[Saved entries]

*** Begin section ***

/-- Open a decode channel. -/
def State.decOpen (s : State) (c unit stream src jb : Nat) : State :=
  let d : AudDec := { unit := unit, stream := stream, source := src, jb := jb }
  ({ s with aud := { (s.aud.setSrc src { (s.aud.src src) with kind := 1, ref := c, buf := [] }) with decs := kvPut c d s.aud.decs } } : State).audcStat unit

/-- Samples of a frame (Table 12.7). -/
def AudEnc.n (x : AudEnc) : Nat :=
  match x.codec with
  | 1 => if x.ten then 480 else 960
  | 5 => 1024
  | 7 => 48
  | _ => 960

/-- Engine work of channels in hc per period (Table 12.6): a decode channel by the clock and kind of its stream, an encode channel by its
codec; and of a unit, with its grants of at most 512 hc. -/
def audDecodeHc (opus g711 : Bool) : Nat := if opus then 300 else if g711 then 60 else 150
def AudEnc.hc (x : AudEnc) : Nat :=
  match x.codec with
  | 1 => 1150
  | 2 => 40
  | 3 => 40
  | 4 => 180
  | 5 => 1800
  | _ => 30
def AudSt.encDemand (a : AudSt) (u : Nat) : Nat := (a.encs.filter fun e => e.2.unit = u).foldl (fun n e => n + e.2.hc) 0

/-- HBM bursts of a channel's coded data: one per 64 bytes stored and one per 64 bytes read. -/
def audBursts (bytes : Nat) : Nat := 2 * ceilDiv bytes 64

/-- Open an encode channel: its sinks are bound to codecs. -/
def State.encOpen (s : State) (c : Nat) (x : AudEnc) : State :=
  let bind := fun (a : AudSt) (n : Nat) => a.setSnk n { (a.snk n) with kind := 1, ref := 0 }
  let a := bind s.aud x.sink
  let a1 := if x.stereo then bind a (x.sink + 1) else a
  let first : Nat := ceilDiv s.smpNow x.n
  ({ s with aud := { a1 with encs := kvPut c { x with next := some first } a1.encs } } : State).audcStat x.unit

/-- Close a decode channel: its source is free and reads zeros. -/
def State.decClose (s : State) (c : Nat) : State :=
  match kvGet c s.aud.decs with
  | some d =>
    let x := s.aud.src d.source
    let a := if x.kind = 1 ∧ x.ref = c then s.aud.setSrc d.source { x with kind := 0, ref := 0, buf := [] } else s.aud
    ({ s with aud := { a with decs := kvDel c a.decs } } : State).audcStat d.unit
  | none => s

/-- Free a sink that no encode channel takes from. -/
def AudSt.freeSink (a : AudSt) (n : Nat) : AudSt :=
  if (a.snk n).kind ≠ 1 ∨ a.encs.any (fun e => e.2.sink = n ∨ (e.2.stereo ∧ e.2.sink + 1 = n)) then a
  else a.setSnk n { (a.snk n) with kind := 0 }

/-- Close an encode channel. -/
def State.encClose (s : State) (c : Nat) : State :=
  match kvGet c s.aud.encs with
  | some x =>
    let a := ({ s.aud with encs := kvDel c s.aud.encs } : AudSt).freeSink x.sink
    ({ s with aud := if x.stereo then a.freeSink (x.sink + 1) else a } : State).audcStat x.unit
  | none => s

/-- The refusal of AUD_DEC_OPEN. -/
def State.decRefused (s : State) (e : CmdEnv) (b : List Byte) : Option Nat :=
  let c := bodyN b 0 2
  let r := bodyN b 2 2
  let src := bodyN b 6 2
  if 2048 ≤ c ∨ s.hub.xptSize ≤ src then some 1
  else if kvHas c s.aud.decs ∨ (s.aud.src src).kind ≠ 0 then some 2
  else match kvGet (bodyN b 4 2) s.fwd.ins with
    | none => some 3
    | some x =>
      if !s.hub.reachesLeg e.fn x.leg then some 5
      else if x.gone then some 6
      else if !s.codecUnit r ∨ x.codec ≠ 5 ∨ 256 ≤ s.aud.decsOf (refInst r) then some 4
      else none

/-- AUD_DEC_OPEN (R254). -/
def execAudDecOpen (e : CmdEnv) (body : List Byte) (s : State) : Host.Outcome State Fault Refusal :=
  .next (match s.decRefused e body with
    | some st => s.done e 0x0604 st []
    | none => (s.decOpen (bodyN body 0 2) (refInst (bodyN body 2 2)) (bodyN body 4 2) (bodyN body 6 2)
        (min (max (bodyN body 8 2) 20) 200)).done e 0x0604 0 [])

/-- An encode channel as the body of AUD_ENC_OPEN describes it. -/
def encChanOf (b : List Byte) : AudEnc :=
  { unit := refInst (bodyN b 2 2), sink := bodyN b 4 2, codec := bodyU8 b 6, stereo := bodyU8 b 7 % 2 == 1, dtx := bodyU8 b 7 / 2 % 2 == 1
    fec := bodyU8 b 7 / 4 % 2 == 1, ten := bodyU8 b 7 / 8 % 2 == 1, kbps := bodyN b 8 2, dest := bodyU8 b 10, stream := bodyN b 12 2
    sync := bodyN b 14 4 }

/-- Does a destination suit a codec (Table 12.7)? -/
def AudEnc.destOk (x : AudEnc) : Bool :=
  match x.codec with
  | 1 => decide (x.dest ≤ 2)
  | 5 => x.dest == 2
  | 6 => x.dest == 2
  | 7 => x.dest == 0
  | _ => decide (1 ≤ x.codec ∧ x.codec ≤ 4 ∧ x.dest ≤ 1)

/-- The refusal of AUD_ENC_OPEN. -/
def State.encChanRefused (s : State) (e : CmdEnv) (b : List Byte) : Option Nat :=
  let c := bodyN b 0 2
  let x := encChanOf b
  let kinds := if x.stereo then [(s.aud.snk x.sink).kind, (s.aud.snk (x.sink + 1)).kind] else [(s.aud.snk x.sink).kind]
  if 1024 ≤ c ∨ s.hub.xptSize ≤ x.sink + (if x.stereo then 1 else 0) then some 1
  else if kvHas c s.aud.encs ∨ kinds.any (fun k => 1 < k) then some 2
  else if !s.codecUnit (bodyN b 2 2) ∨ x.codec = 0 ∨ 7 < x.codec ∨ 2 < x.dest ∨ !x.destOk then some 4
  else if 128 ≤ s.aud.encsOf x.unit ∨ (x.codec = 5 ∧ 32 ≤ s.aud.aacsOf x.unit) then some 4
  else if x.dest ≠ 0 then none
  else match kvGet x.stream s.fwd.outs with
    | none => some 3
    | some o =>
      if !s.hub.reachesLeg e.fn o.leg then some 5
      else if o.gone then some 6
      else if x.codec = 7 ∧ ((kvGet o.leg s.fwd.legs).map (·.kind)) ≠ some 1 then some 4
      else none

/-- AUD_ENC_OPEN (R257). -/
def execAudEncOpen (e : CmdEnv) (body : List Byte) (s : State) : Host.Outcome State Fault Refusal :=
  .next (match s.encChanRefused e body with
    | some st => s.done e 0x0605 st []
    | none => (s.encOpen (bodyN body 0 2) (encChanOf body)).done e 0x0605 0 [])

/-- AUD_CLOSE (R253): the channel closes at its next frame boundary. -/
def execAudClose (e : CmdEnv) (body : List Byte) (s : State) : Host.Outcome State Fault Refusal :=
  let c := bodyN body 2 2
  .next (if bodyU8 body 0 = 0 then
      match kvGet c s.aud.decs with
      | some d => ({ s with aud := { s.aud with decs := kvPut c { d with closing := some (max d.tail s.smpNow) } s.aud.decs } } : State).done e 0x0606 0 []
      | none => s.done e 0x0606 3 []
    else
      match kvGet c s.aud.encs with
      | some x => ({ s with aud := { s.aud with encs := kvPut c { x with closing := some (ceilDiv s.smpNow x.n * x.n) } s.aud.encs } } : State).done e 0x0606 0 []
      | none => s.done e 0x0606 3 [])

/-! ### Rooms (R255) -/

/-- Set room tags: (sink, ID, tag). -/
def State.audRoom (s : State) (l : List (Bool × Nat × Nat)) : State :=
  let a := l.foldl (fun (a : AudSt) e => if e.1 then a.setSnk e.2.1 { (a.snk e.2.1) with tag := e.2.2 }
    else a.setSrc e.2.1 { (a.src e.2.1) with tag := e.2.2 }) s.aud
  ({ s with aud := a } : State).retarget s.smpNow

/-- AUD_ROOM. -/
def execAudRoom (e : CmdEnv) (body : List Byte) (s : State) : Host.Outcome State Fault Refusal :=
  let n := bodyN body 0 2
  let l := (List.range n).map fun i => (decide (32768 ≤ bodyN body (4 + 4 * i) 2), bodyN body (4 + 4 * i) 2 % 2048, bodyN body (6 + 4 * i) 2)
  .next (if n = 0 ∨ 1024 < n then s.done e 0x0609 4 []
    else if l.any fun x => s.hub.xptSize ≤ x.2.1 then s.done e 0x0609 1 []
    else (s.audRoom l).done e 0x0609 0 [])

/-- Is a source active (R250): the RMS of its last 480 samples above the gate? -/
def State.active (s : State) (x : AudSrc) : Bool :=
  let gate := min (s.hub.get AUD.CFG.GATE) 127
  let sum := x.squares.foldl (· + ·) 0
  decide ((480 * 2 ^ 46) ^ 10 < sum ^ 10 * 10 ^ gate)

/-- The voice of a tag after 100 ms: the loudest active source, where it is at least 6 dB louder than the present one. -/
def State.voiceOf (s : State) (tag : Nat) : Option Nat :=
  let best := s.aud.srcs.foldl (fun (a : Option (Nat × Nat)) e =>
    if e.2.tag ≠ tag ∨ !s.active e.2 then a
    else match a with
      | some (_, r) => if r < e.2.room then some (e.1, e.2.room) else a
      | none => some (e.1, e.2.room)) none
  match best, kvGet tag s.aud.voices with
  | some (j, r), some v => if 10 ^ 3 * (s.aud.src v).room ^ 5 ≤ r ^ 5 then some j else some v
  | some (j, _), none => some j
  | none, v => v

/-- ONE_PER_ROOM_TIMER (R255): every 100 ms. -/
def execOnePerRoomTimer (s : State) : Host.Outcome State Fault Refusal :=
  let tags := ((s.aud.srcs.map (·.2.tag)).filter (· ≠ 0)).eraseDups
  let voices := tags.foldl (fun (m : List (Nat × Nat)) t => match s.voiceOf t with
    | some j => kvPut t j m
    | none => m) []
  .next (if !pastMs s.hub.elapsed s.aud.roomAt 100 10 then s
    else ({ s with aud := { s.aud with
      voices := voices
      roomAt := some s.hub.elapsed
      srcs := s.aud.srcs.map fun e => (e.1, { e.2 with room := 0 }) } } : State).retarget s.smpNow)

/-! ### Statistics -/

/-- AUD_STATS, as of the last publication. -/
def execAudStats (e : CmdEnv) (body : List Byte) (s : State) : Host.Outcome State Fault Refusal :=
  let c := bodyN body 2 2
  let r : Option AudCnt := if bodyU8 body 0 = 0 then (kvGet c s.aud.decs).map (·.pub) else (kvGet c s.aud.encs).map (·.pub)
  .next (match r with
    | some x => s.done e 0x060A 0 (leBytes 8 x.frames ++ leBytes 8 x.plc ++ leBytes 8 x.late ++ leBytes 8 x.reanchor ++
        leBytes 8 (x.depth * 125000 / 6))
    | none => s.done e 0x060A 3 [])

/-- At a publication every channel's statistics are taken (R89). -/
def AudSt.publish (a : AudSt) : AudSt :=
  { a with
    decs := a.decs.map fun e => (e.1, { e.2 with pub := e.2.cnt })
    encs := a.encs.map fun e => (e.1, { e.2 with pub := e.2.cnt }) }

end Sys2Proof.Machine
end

*** End section ***
*** Begin section ***

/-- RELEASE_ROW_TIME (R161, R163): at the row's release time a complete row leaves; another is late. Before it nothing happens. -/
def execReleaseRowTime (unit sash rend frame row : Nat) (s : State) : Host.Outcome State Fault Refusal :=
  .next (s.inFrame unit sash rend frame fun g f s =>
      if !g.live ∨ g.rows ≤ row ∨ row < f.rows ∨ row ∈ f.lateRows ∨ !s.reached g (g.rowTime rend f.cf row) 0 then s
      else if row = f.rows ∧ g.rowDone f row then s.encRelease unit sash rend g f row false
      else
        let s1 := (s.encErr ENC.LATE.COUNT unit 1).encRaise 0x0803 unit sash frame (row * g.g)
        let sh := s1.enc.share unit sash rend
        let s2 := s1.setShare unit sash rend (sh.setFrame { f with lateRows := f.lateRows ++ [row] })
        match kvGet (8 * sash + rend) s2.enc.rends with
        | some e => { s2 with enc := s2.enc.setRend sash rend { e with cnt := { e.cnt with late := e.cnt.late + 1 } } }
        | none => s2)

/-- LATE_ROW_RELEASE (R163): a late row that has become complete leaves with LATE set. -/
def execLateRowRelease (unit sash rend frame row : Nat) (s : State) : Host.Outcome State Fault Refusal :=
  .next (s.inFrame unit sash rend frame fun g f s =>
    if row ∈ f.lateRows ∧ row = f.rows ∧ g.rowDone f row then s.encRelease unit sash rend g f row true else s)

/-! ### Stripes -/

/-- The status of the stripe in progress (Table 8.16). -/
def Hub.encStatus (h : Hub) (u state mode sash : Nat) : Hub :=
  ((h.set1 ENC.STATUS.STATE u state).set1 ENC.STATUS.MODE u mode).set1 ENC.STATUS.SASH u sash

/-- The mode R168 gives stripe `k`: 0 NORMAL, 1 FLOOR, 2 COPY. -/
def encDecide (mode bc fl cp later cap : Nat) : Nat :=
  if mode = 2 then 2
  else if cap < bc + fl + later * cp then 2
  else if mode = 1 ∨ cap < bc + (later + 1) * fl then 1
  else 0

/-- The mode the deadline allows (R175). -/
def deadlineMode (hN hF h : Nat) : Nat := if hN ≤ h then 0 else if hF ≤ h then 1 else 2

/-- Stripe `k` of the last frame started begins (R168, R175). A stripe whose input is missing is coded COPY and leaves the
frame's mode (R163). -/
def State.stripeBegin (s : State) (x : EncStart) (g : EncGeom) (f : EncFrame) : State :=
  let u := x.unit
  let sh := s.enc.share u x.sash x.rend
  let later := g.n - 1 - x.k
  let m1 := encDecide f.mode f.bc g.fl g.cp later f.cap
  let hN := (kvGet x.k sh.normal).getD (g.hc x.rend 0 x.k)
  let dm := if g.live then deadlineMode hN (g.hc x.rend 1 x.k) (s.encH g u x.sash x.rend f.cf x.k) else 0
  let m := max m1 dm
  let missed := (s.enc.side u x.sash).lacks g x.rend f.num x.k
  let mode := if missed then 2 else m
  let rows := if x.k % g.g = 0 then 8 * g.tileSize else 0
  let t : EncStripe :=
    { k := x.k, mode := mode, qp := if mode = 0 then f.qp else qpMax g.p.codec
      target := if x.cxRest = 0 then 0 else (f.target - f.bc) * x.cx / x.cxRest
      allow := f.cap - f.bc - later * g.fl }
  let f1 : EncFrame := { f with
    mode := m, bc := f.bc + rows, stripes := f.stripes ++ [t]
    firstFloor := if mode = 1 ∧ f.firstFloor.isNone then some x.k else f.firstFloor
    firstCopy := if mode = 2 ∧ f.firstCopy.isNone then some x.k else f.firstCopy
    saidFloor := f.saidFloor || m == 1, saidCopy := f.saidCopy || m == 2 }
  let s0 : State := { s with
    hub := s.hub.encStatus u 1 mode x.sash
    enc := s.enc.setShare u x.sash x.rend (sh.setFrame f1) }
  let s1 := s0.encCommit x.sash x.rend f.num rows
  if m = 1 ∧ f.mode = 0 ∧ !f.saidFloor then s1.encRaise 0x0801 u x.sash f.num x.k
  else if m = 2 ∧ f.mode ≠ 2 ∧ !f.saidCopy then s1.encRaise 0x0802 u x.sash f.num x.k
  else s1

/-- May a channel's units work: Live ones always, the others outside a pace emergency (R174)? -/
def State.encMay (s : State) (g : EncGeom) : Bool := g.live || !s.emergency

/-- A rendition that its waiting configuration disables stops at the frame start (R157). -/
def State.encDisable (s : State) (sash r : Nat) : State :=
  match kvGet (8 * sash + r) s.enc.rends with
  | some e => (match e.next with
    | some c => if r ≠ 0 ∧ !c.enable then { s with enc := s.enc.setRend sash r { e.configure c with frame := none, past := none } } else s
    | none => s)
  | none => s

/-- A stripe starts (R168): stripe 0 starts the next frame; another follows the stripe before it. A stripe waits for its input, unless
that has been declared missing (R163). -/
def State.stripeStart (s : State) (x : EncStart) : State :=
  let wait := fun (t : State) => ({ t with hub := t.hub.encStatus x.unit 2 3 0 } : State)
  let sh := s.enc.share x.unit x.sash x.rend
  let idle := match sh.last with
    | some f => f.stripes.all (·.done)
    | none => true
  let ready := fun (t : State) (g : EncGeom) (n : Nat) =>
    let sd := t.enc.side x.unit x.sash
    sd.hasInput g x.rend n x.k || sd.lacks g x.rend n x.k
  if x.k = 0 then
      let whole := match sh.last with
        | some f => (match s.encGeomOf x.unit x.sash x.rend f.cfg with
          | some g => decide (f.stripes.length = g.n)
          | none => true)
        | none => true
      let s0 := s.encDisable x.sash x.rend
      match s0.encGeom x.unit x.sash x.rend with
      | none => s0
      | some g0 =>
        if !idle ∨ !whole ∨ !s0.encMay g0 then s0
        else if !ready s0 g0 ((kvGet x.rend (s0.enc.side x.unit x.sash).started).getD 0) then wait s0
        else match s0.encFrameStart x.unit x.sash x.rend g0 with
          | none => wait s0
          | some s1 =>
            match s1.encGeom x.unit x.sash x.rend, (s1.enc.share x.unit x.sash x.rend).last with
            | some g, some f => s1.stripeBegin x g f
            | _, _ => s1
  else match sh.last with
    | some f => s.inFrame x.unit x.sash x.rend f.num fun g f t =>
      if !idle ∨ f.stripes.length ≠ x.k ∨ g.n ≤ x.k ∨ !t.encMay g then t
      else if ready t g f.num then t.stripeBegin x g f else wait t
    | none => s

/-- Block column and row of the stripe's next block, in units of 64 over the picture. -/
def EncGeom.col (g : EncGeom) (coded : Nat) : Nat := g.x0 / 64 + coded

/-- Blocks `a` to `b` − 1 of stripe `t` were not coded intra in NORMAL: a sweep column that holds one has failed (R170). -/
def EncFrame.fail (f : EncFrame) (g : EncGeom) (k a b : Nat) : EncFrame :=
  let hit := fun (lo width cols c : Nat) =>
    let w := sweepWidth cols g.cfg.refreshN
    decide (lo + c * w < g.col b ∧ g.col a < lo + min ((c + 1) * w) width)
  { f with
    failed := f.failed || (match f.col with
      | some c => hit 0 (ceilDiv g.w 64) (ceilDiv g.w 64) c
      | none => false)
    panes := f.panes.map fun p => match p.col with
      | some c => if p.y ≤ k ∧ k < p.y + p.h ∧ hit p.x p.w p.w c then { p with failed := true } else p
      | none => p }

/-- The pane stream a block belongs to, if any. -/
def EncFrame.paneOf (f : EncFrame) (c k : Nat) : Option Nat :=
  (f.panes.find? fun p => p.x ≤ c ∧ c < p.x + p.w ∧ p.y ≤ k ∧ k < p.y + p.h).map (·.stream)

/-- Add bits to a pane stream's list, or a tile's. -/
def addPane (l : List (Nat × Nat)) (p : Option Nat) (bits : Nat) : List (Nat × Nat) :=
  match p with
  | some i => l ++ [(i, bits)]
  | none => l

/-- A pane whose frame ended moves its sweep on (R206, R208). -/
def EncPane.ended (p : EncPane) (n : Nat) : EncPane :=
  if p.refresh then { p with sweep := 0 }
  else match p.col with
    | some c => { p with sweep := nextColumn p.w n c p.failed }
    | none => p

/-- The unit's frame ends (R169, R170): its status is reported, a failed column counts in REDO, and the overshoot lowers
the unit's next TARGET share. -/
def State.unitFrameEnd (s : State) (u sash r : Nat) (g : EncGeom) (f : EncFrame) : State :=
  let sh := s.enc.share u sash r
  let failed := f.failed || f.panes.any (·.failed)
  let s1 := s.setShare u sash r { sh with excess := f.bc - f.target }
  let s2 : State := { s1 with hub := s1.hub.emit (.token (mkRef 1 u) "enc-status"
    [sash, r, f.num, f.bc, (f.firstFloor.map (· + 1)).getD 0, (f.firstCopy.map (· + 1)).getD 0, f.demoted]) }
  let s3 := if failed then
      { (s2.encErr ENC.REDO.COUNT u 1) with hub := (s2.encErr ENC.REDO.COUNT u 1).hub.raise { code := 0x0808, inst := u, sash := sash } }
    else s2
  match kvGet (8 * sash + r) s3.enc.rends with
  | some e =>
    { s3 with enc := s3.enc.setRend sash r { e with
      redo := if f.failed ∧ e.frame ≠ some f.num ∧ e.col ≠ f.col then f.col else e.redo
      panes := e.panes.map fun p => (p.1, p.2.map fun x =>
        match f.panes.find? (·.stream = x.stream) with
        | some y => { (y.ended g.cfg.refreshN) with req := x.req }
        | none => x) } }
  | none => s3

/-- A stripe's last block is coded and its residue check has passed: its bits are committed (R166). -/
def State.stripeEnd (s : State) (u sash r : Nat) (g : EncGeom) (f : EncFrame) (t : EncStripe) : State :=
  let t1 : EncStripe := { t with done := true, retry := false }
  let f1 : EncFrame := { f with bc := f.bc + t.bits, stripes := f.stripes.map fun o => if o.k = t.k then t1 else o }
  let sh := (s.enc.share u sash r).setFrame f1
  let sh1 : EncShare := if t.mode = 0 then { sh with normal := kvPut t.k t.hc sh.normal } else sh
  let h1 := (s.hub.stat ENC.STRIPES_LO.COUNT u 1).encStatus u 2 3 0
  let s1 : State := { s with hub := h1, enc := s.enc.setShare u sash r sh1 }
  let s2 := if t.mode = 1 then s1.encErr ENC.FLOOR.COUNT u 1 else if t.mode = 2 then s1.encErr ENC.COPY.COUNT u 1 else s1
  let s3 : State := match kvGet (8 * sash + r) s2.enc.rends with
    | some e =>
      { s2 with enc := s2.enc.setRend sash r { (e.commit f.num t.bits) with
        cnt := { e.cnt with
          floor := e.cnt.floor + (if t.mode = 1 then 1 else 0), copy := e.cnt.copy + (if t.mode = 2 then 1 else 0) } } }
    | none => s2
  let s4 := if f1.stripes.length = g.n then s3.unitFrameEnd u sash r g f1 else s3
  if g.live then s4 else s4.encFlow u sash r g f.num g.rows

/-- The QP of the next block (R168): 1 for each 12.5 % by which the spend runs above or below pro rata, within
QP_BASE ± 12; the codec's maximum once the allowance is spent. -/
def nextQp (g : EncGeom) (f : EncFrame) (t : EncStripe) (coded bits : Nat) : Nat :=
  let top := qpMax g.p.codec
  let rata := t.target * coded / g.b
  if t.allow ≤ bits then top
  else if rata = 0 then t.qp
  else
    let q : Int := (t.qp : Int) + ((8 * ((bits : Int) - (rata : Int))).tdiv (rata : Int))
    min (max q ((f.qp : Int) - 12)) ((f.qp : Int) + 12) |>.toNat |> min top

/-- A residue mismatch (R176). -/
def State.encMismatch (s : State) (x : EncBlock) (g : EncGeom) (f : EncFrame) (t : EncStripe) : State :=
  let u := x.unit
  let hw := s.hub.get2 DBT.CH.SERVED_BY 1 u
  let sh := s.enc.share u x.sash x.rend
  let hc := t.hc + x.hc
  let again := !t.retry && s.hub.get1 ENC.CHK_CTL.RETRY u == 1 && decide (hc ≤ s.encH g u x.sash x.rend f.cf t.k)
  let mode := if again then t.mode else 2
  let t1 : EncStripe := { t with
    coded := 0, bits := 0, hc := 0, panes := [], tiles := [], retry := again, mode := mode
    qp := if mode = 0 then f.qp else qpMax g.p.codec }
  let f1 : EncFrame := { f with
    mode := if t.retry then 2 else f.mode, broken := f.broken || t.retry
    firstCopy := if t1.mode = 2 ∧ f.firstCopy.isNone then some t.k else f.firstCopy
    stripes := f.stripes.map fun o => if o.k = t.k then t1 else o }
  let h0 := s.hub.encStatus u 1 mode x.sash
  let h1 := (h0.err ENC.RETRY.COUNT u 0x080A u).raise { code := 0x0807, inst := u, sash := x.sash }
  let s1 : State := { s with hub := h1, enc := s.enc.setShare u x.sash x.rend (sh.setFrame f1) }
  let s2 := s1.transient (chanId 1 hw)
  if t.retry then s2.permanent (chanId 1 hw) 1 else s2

*** End section ***

What the exercise asks: Extract each line from the entries above that contains the string "roomAt".

Expected answer:
  .next (if !pastMs s.hub.elapsed s.aud.roomAt 100 10 then s
      roomAt := some s.hub.elapsed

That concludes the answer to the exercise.